В марте 1727 года решение о свадьбе племянницы было принято.

Светлейший князь знал о намерениях государыни и именно это дало ему право заговорить с ней о другой приличной партии для своей дочери. Он предложил брак княжны Марии с великим князем Петром Алексеевичем.

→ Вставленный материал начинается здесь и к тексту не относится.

/-! ### The host's part of a cycle without a write -/

/-- Without a write there is no command and nothing to store (R210, R211). -/
theorem hostAccess_of_no_write {b : BusIn} (hb : b.en = false ∨ b.we = false) (s : State) : hostAccess b s = .next s := by
  rcases hb with hb | hb
  · simp [hostAccess, decode, storeAccess, hb]
  · cases he : b.en <;> simp [hostAccess, decode, storeAccess, hb, he]

/-! ### What moves on the ports (R101) -/

theorem envAfter_rxReady (s : State) (inp : CycleIn) : (envAfter s inp).out.rxReady = s.dec.busy := rfl

/-- What the transmit transport has taken after a cycle without reset: one byte more exactly if it was valid and taken. -/
theorem envAfter_txTaken (s : State) (inp : CycleIn) :
    (envAfter s inp).txTaken =
      if (envAfter s inp).out.txValid = true ∧ inp.txReady = true then s.env.txTaken ++ [(envAfter s inp).out.txData]
      else s.env.txTaken := by
  simp only [envAfter, Bool.and_eq_true]

/-- The receive transport after a cycle without reset: the oldest byte goes exactly if it is offered and the decoder is busy. -/
theorem envAfter_rxQueue (s : State) (inp : CycleIn) :
    (envAfter s inp).rxQueue =
      if s.dec.busy = true ∧ inp.rxOffer = true then (rxHeld s inp).tail else rxHeld s inp := by
  cases hheld : rxHeld s inp with
  | nil => simp [envAfter, hheld]
  | cons b q =>
    have hoffered : (rxOffered s inp).isSome = inp.rxOffer := by cases ho : inp.rxOffer <;> simp [rxOffered, ho, hheld]
    simp only [envAfter, outputs, hoffered, hheld, Bool.and_eq_true]

/-! ### What the decoder's part of a cycle may write -/

/-- The decoder's part of a cycle leaves `BUF` alone or stores the consumed payload byte of a `READ_DATA_BUF` at `idx` (R132,
R560). -/
theorem decoderCycle_buf {s : State} {rx : Option Byte} {tick : Bool} {d : DecoderOut} (h : decoderCycle s rx tick = .ok d) :
    d.buf = s.buf ∨
    (s.dec.state = .payload ∧ s.dec.mode = .dbuf ∧ s.dec.idx.toNat < s.params.bufBytes ∧
      ∃ b, rx = some b ∧ d.buf = Memory.store s.buf s.dec.idx.toNat b) := by
  rcases decoderCycle_cases h with ⟨-, rfl⟩ | ⟨b, hb, hrx, hc⟩ | ⟨-, -, rfl⟩
  · exact .inl rfl
  · rcases consumeByte_cases hb hc with ⟨-, rfl⟩ | ⟨-, -, rfl⟩ | ⟨-, -, -, rfl⟩ | ⟨-, -, -, rfl⟩ | ⟨-, -, -, rfl⟩ |
      ⟨-, -, -, -, rfl⟩ | ⟨hpay, hmode, hidx, rfl⟩ | ⟨-, -, rfl⟩ | ⟨-, -, rfl⟩ | ⟨-, -, -, -, rfl⟩ | ⟨-, -, -, rfl⟩
    pick_goal 7
    · exact .inr ⟨hpay, hmode, hidx, b, hrx, rfl⟩
    all_goals exact .inl rfl
  · obtain ⟨-, -, -, -, -, -, hbuf, -⟩ := silent_frame s tick
    exact .inl hbuf

/-- A consumed byte leaves `RESP_PARAM` and `RESP_CODE` alone unless it is a payload byte of a `READ_RESP` (R117, R118, R510). -/
theorem consumeByte_resp {s : State} {b : Byte} {d : DecoderOut} (hb : s.dec.state ≠ .idle) (h : consumeByte s b = .ok d)
    (hno : ¬ (s.dec.state = .payload ∧ s.dec.mode = .resp)) :
    d.dec.respParam = s.dec.respParam ∧ d.dec.respCode = s.dec.respCode := by
  rcases consumeByte_cases hb h with ⟨-, rfl⟩ | ⟨-, -, rfl⟩ | ⟨-, -, -, rfl⟩ | ⟨-, -, -, rfl⟩ | ⟨hpay, hmode, -, rfl⟩ |
    ⟨hpay, hmode, -, -, rfl⟩ | ⟨-, -, -, rfl⟩ | ⟨-, -, rfl⟩ | ⟨-, -, rfl⟩ | ⟨-, -, -, -, rfl⟩ | ⟨-, -, -, rfl⟩
  · obtain ⟨-, -, -, -, -, -, -, -, hparam, hcode, -⟩ := seekByte_frame { s.dec with sc := 0 } b
    exact ⟨hparam, hcode⟩
  pick_goal 4
  · exact absurd ⟨hpay, hmode⟩ hno
  pick_goal 4
  · exact absurd ⟨hpay, hmode⟩ hno
  all_goals exact ⟨rfl, rfl⟩

end Sys2Proof.Machine

namespace Sys2Proof.Proofs

open Sys2Proof Sys2Proof.Machine

/-- Settles O25: each field of the concatenation is read back at its place. -/
theorem statusWordHoldsItsFields : Obligations.StatusWordHoldsItsFields := by
  unfold Obligations.StatusWordHoldsItsFields
  intro s
  obtain ⟨hencBusy, hencDone, hdecBusy, hdecDone, hrej⟩ := statusValue_flags s
  obtain ⟨hresult, hstate, hmode⟩ := statusValue_codes s
  refine ⟨hencBusy, hencDone, ?_, hdecDone, ?_, hrej, ?_, ?_, statusValue_reserved s⟩
  · rw [hdecBusy, Decoder.busy_iff]
  · rw [hresult]; cases s.dec.result <;> rfl
  · rw [hstate]; cases s.dec.state <;> rfl
  · rw [hmode]; cases s.dec.mode <;> rfl

/-- Settles O26: without a write the host's part of the cycle is empty, and no other part writes a host register or `REJ`. -/
theorem onlyTheHostWritesItsRegisters : Obligations.OnlyTheHostWritesItsRegisters := by
  unfold Obligations.OnlyTheHostWritesItsRegisters
  intro s t h hr hb
  obtain ⟨u, d, hu, -, rfl⟩ := step_parts_of_not_rst h hr
  rw [hostAccess_of_no_write hb] at hu
  cases hu
  exact ⟨rfl, rfl⟩

/-- Settles O29: the outputs recorded are `CycleOut.zero` in a reset cycle and `outputs` of the starting state in any other. -/
theorem outputsAreFunctionsOfTheState : Obligations.OutputsAreFunctionsOfTheState := by
  unfold Obligations.OutputsAreFunctionsOfTheState
  intro s t h
  constructor
  · intro hr
    rw [step_eq_resetCycle h hr]
    exact ⟨rfl, rfl, rfl, rfl, rfl⟩
  · intro hr
    obtain ⟨u, d, -, -, rfl⟩ := step_parts_of_not_rst h hr
    exact ⟨rfl, rfl, Decoder.busy_iff _, rfl, rfl⟩

/-- Settles O30: in a reset cycle no output is valid or ready and every queue and record stays; in any other cycle each port moves
by its own pair of signals. -/
theorem bytesMoveOnlyWhenBothReady : Obligations.BytesMoveOnlyWhenBothReady := by
  unfold Obligations.BytesMoveOnlyWhenBothReady
  intro s t h
  dsimp only
  cases hr : (currentInput s).rst
  case true =>
    rw [step_eq_resetCycle h hr]
    simp [envAfterReset, CycleOut.zero, rxHeld]
  case false =>
    obtain ⟨u, d, -, -, rfl⟩ := step_parts_of_not_rst h hr
    simp only [assemble_env, envAfter_txTaken, envAfter_rxQueue, envAfter_rxReady]
    refine ⟨fun hmoves => if_pos hmoves, ?_, ?_, ?_, rfl, ?_⟩
    · rintro (hv | hx)
      · rw [hv]; simp
      · rw [hx]; simp
    · intro b q hheld hoffer hbusy
      rw [if_pos ⟨hbusy, hoffer⟩, rxHeld, hheld, List.tail_cons]
    · rintro (hheld | hoffer | hbusy)
      · simp [rxHeld, hheld]
      · simp [rxHeld, hoffer]
      · simp [rxHeld, hbusy]
    · simp

/-- Settles O47: a reset cycle keeps `BUF`; any other cycle gives it the decoder's part, which stores at `idx` or nowhere. -/
theorem onlyDbufPayloadWritesBuf : Obligations.OnlyDbufPayloadWritesBuf := by
  unfold Obligations.OnlyDbufPayloadWritesBuf
  intro s t i h hno
  have hparams := step_params h
  rcases step_cases h with ⟨-, rfl⟩ | ⟨hr, u, d, -, hd, rfl⟩
  · exact bufByte_congr rfl hparams i
  · rcases decoderCycle_buf hd with hbuf | ⟨hpay, hmode, hidx, b, hrx, hbuf⟩
    · exact bufByte_congr hbuf hparams i
    · have hconsumes : Consumes s b := ⟨hr, by simp [hpay], hrx⟩
      have hne : i ≠ s.dec.idx.toNat := fun e => hno ⟨⟨b, hconsumes⟩, hpay, hmode, e.symm⟩
      rw [bufByte_store hbuf hparams hidx, if_neg hne]

/-- Settles O48: a running read takes the decoder's part of the cycle, an idle decoder the host's, which never writes the two
registers. -/
theorem onlyReadRespWritesRespRegisters : Obligations.OnlyReadRespWritesRespRegisters := by
  unfold Obligations.OnlyReadRespWritesRespRegisters
  intro s t h hr hpay hexp
  obtain ⟨u, d, hu, hd, rfl⟩ := step_parts_of_not_rst h hr
  rcases decoderCycle_cases hd with ⟨hidle, -⟩ | ⟨b, hb, hrx, hc⟩ | ⟨hb, hrx, rfl⟩
  · rw [assemble_dec, (Decoder.busy_eq_false_iff _).mpr hidle]
    exact hostAccess_resp hu
  · rw [assemble_dec_of_running hb]
    exact consumeByte_resp hb hc fun hp => hpay ⟨⟨b, hr, hb, hrx⟩, hp⟩
  · rw [assemble_dec_of_running hb]
    obtain ⟨-, -, -, -, -, -, -, -, -, hkeep⟩ := silent_frame s (currentInput s).tick
    exact hkeep fun ⟨hmode, hle⟩ => hexp ⟨⟨hr, hb, hrx⟩, hmode, hle⟩

/-- Settles O18: the access is the command, so the parts of the cycle are those given. -/
theorem stepRunsTheDecodedCommand : Obligations.StepRunsTheDecodedCommand := by
  unfold Obligations.StepRunsTheDecodedCommand
  intro s u i d hr hi hx hd
  have hu : hostAccess (currentInput s).bus s = .next u := by rw [hostAccess_of_decode hi, hx]
  exact ⟨_, step_of_parts hr hu hd, rfl, rfl, rfl, rfl, rfl, rfl, rfl, rfl, rfl, rfl⟩

end Sys2Proof.Proofs
end

section
/-! The host bus space (R200 to R234): what each word address names, what a read returns and a write stores there, what an access
leaves to a running operation, and the obligations that follow. -/

namespace Sys2Proof

/-! ### What a word address names -/

/-- Each of the first thirteen words is a register, the one at its offset (R110). -/
theorem registerAt_register {w : Nat} (h : w < 13) : ∃ r : Reg, registerAt w = .reg r ∧ w = r.offset.toNat / 4 := by
  interval_cases w <;> exact ⟨_, rfl, rfl⟩

/-- Everything a byte address can name, with the number of its word (R201). -/
theorem place_cases (addr : BitVec 13) :
    (∃ r : Reg, place addr = .reg r ∧ addr.toNat / 4 = r.offset.toNat / 4) ∨
    (13 ≤ addr.toNat / 4 ∧ addr.toNat / 4 < 0x400 ∧ place addr = .reserved) ∨
    (0x400 ≤ addr.toNat / 4 ∧ place addr = .bufWord (addr.toNat / 4 - 0x400)) := by
  rw [place_eq]
  by_cases hbuf : 0x400 ≤ addr.toNat / 4
  · exact .inr (.inr ⟨hbuf, if_pos hbuf⟩)
  · rw [if_neg hbuf]
    by_cases hres : 13 ≤ addr.toNat / 4
    · exact .inr (.inl ⟨hres, Nat.lt_of_not_le hbuf, registerAt_reserved hres⟩)
    · exact .inl (registerAt_register (Nat.lt_of_not_le hres))

/-- A word past the registers is none of them (R110). -/
theorem word_ne_of_register_lt {w n : Nat} (hw : 13 ≤ w) (hn : n < 13) : w ≠ n := (Nat.lt_of_lt_of_le hn hw).ne'

/-- An address names a register exactly when its word is the one at the register's offset (R110, R200). -/
theorem place_eq_reg_iff (addr : BitVec 13) (r : Reg) : place addr = .reg r ↔ addr.toNat / 4 = r.offset.toNat / 4 := by
  constructor
  · intro h
    rcases place_cases addr with ⟨r', hp, hw⟩ | ⟨-, -, hp⟩ | ⟨-, hp⟩ <;> rw [h] at hp <;> cases hp
    exact hw
  · intro hw
    rw [place_eq, hw]
    cases r <;> rfl

/-- An access is a command exactly when it writes `CTRL`, or `STATUS` with bit 8 set (R211, R320, R620). -/
theorem decode_eq_ok_iff (b : BusIn) :
    (∃ i, decode b = .ok i) ↔
      b.en = true ∧ b.we = true ∧ (place b.addr = .reg .ctrl ∨ (place b.addr = .reg .status ∧ b.wdata.getLsbD 8 = true)) := by
  unfold decode
  cases hen : b.en
  · simp
  · cases hwe : b.we
    · simp
    · rcases place_cases b.addr with ⟨r, hp, -⟩ | ⟨-, -, hp⟩ | ⟨-, hp⟩
      · cases hbit : b.wdata.getLsbD 8 <;> cases r <;> simp [hp]
      · simp [hp]
      · simp [hp]

end Sys2Proof

namespace Sys2Proof.Machine

/-! ### What a write stores -/

/-- The two bytes of a written sync pair are the word's low two (R121). -/
theorem syncOf_eq (v : Word) : syncOf v = ⟨v.extractLsb' 0 8, v.extractLsb' 8 8⟩ := rfl

/-- What a write of any address makes of each host register, by the number of the word written (R211). -/
theorem storeAccess_write (r : HostRegs) (addr : BitVec 13) (v : Word) :
    storeAccess r (BusIn.write addr v) =
      { encOpcode := if addr.toNat / 4 = 2 then v.extractLsb' 0 16 else r.encOpcode
        encParam := if addr.toNat / 4 = 3 then v else r.encParam
        decLen := if addr.toNat / 4 = 4 then v else r.decLen
        cfgDevid := if addr.toNat / 4 = 8 then v.extractLsb' 0 16 else r.cfgDevid
        cfgCmdSync := if addr.toNat / 4 = 9 then syncOf v else r.cfgCmdSync
        cfgRespSync := if addr.toNat / 4 = 10 then syncOf v else r.cfgRespSync
        cfgDataSync := if addr.toNat / 4 = 11 then syncOf v else r.cfgDataSync
        cfgTimeout := if addr.toNat / 4 = 12 then v else r.cfgTimeout } := by
  rcases place_cases addr with ⟨reg, hp, hw⟩ | ⟨hw, -, hp⟩ | ⟨hw, hp⟩
  · rw [hw]
    cases reg <;> simp [storeAccess, BusIn.write, hp, writeRegister, Reg.offset, BitVec.setWidth_eq_extractLsb']
  · simp [storeAccess, BusIn.write, hp, word_ne_of_register_lt hw]
  · simp [storeAccess, BusIn.write, hp, word_ne_of_register_lt (le_trans (by omega) hw)]

/-- A write that is no command adds to the cycle without an access only what it stores (R211). -/
theorem step_store {s t : State} {addr : BitVec 13} {v : Word} {e : NoCommand} (h : step (presentAccess s BusIn.idle) = .next t)
    (he : decode (BusIn.write addr v) = .error e) :
    step (presentAccess s (BusIn.write addr v)) = .next { t with regs := storeAccess s.regs (BusIn.write addr v) } := by
  obtain ⟨-, hrej, -⟩ := step_idle_frame h
  obtain ⟨henc, hdec⟩ := step_idle_units h
  rw [step_write h (hostAccess_of_error he _)]
  simp [henc, hdec, hrej]

/-! ### What a read returns -/

/-- A sync pair on the bus: `S1` in bits [7:0], `S2` in [15:8], 0 above (R121). -/
theorem syncWord_toNat (p : SyncPair) : ((p.s2 ++ p.s1).setWidth 32).toNat = p.s2.toNat * 256 + p.s1.toNat := by
  rw [BitVec.toNat_setWidth_of_le (by omega), toNat_append_eq_add, Nat.mul_comm, show 2 ^ 8 = 256 by rfl]

/-- A 16-bit field on the bus has its own value (R111). -/
theorem halfWord_toNat (h : Half) : (h.setWidth 32).toNat = h.toNat := BitVec.toNat_setWidth_of_le (by omega)

/-- Byte `j` of a word of the `BUF` window is byte `4k + j` of `BUF` (R202, R222). -/
theorem extractLsb'_bufWindowWord (s : State) (k : Nat) {j : Nat} (hj : j < 4) :
    (bufWindowWord s k).extractLsb' (8 * j) 8 = bufByte s (4 * k + j) := by
  unfold bufWindowWord
  interval_cases j
  · exact BitVec.extractLsb'_append_eq_right
  · rw [BitVec.extractLsb'_append_eq_of_le (by decide)]
    exact BitVec.extractLsb'_append_eq_right
  · rw [BitVec.extractLsb'_append_eq_of_le (by decide), BitVec.extractLsb'_append_eq_of_le (by decide)]
    exact BitVec.extractLsb'_append_eq_right
  · rw [BitVec.extractLsb'_append_eq_of_le (by decide), BitVec.extractLsb'_append_eq_of_le (by decide)]
    exact BitVec.extractLsb'_append_eq_left

/-- There is no byte of `BUF` at or above its capacity: it reads 0 (R202). -/
theorem bufByte_of_le {s : State} {i : Nat} (h : s.params.bufBytes ≤ i) : bufByte s i = 0 := if_neg (Nat.not_lt.mpr h)

/-- What is read does not depend on the access presented. -/
theorem memRead_presentAccess (s : State) (b : BusIn) (addr : BitVec 13) : memRead (presentAccess s b) addr = memRead s addr := by
  rcases place_cases addr with ⟨r, hp, -⟩ | ⟨-, -, hp⟩ | ⟨-, hp⟩ <;> simp only [memRead, hp]
  · cases r <;> rfl
  · rfl

/-- Without a read `bus_rdata` is 0 and nothing is recorded as read (R210). -/
theorem envAfter_idle (s : State) :
    (envAfter (presentAccess s BusIn.idle) (presented s BusIn.idle)).out.busRdata = 0 ∧
    (envAfter (presentAccess s BusIn.idle) (presented s BusIn.idle)).hostReads = s.env.hostReads := ⟨rfl, rfl⟩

Екатерина была во многом обязана Меншикову: старый друг ее сердца немало содействовал решению Петра I признать ее супругой; он же, наконец, возвел ее на престол. А кроме того, она видела невозможность отстранить от престола великого князя в пользу одной из своих дочерей и думала, что упрочит их положение, соединив с будущим императором человека, на признательность которого имела право рассчитывать. Екатерина согласилась с предложением светлейшего князя и клятвенно обещала никогда не отступаться от данного ею слова.

Весть о согласии государыни на этот брак как громом поразила русских политиков. Сильно встревоженный герцог Голштинский, его супруга Анна Петровна и ее сестра цесаревна Елизавета тщетно уговаривали матушку взять это согласие назад.

Екатерина не боялась опасных последствий своего поступка для укрепления спокойствия своего правления. Ибо этим она, с одной стороны, успокаивала сторонников великого князя, юность которого дозволяла обвенчать его лишь весьма не скоро, с другой же, она навсегда привязывала к себе светлейшего князя.

Граф Рабутин поспешил отправить в Вену курьера с известием о столь благоприятном для великого князя событии.

В первых числах марта вице-канцлер барон Остерман был объявлен воспитателем великого князя.

Меншиков дал великому князю почетный караул из гренадер. Петр Алексеевич и сестра его Наталья Алексеевна теперь два-три раза в неделю виделись с детьми светлейшего князя.

Торжество А. Д. Меншикова слишком очевидно огорчало герцога Голштинского.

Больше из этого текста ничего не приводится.